• _TASK BRIEF_: Lines that include "headed" make up the answer; copy all of them from the data below.

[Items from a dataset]
┌────────

theorem Device.issueFsync_seated {d : Device} (h : d.AllSeated) (m : PortId) (e : Expectation) :
    (d.issueFsync m e).AllSeated := by
  have taken := (Device.onPort_seatsHold d m fun q => { q with pendingFsync := none }).seated h
  unfold Device.issueFsync
  dsimp only
  split
  · have pulsed := (Device.onPort_seatsHold _ m fun q =>
      { q with fsyncIssued := true, lastPulse := some e.issue }).seated taken
    split
    · exact Device.countMissed_seated pulsed m _
    · exact (Device.onPort_seatsHold _ m _).seated pulsed
  · exact Device.countMissed_seated taken m _

theorem Device.passDeadline_seated {d : Device} (h : d.AllSeated) (m : PortId) (e : Expectation)
    (rest : List Expectation) : (d.passDeadline m e rest).AllSeated :=
  Device.countMissed_seated ((Device.onPort_seatsHold d m _).seated h) m _

theorem Device.requestSlot_seatsHold (d : Device) (m : PortId) (h : FrameHeader) (e : Expectation) :
    d.SeatsHold (d.requestSlot m h e) := by
  have dropped : d.SeatsHold (((d.raise .frameDropped (EventDetail.ofPort m (some e.period) none)).onPort m fun q =>
      { q with dropped := bump q.dropped }).takeOutcome m .dropped) :=
    ((Device.raise_seatsHold d _ _).trans (Device.onPort_seatsHold _ m _)).trans (Device.takeOutcome_seatsHold _ m _)
  by_cases below : d.ownedCount m < d.quota m
  · cases hx : d.lowestFree with
    | some x =>
      rw [Device.requestSlot_of_free h e below hx]
      exact (Device.onSlot_seatsHold d _ _).trans (Device.onPort_seatsHold _ m _)
    | none =>
      simp only [Device.requestSlot, Device.allocate, below, hx, if_true]
      exact dropped
  · simp only [Device.requestSlot, Device.allocate, below, if_false]
    exact dropped

theorem Device.matchFrame_seated {d : Device} (seated : d.AllSeated) (m : PortId) (h : FrameHeader) :
    (d.matchFrame m h).AllSeated := by
  have headed (e : Device) : e.SeatsHold (e.takeHeader m h) := Device.onPort_seatsHold e m _
  unfold Device.matchFrame
  dsimp only
  split
  · split_ifs
    · exact (Device.onPort_seatsHold d m _).seated seated
    · exact seated
    · exact ((headed d).trans (Device.frameFault_seatsHold _ m _ _)).seated seated
    · exact (Device.frameFault_seatsHold d m _ _).seated seated
  · next a rest _ =>
    have consumed := (Device.onPort_seatsHold d m fun q => { q with expectations := rest }).seated seated
    split_ifs
    · exact Device.badPeriod_seated ((Device.frameFault_seatsHold _ m _ _).seated consumed) m _ _
    · exact Device.badPeriod_seated (((headed _).trans (Device.frameFault_seatsHold _ m _ _)).seated consumed) m _ _
    · exact ((headed _).trans (Device.requestSlot_seatsHold _ m h a)).seated consumed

└────────

• _RESPONSE TO THE EXERCISE_:
  have headed (e : Device) : e.SeatsHold (e.takeHeader m h) := Device.onPort_seatsHold e m _
    · exact ((headed d).trans (Device.frameFault_seatsHold _ m _ _)).seated seated
    · exact Device.badPeriod_seated (((headed _).trans (Device.frameFault_seatsHold _ m _ _)).seated consumed) m _ _
    · exact ((headed _).trans (Device.requestSlot_seatsHold _ m h a)).seated consumed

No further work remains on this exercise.